* DIRECTIONS FOR THIS TASK *
Within the listing below, locate all lines containing the word "PilotIn". Copy each one.

==== DATA RECORDS ====

-- ==== Sys2Proof/Machine/Outlets.lean ====
section
/-! DEFINITION. Outlets and charging sessions (chapter 05): pilot and proximity, effective limits, power-budget claims,
the session machine in its slot job, and the outlet commands. -/

namespace Sys2Proof.Machine

open Host

/-! ### Pilot and proximity (R154 to R160) -/

/-- The nominal duty of a current, in 0.01 % (R155), rounded down to the step of 0.05 %. -/
def nominalDuty (mA : Nat) : Nat := if mA ≤ 51000 then mA / 30 * 5 else (min mA 80000 + 160000) / 125 * 5

/-- The pilot input of an outlet changed. -/
def modPilot (k : Fin 8) (f : PilotIn → PilotIn) (s : State) : State := modOut k (fun o => { o with pilot := f o.pilot }) s

/-- Step 1: the pilot state stamped from a sample, or as last stamped (R156), and the runs of its filters (R157, R158).
While the device drives -12 V, the state is F; while the pads are high-impedance, it is invalid (R567). -/
def pilotStamp (k : Fin 8) (x : Option PilotSample) (s : State) : State :=
  let driven := s.outlets[k].out == .stateF
  let floating := s.outlets[k].out == .highZ
  modPilot k (fun (p : PilotIn) =>
    let cls := if driven then PilotSt.f else if floating then PilotSt.invalid else match x with
      | some y => pilotClass y.high
      | none => p.stamped
    let bad := if driven then false else match x with
      | some y => match y.low with
        | some l => decide (-10500 < l)
        | none => false
      | none => p.lowBad
    { p with stamped := cls, count := if cls = p.stamped then p.count + 1 else 1,
             lowBad := bad, diodeRun := if bad = p.diode then 0 else p.diodeRun + 1 }) s

/-- The cable rating of a proximity resistance in A (Table OUT-4): 0 no cable, 0xFE a fault. -/
def proxRating (ohms : Option Nat) : Nat := match ohms with
  | none => 0
  | some r => if 3000 < r then 0 else if 1000 ≤ r then 13 else if 440 ≤ r then 20 else if 160 ≤ r then 32
    else if 50 ≤ r then 63 else 0xFE

/-- Step 1: the proximity resistance stamped, with its filter (R159, R160). -/
def proxStamp (k : Fin 8) (x : Option (Option Nat)) (s : State) : State :=
  match x with
  | none => modPilot k (fun p => if p.proxCand = 0xFF then p else { p with proxRun := p.proxRun + 1 }) s
  | some r =>
    let c := proxRating r
    modPilot k (fun p => { p with ohms := r, proxCand := c, proxRun := if c = p.proxCand then p.proxRun + 1 else 1 }) s

/-- PILOT_STATE_ACCEPTED: a state stamped in OUT.CP.FILT consecutive frames, or a diode fault that comes or goes as long
(R157, R158). The session machine acts on it in its slot job. -/
def execPilotStateAccepted (k : Fin 8) (s : State) : Outcome State Fault Refusal :=
  let n := pget s 0x1020 k
  let p := s.outlets[k].pilot
  let idle := s.outlets[k].st == .idle
  let s := if n ≤ p.diodeRun ∧ p.lowBad ≠ p.diode then modPilot k (fun p => { p with diode := p.lowBad, diodeRun := 0 }) s else s
  if n ≤ p.count ∧ p.stamped ≠ p.accepted then
    ans (rdcPilot k p.stamped idle (modPilot k (fun p => { p with accepted := p.stamped }) s))
  else ans s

====

* WRITTEN RESPONSE *
def modPilot (k : Fin 8) (f : PilotIn → PilotIn) (s : State) : State := modOut k (fun o => { o with pilot := f o.pilot }) s
  modPilot k (fun (p : PilotIn) =>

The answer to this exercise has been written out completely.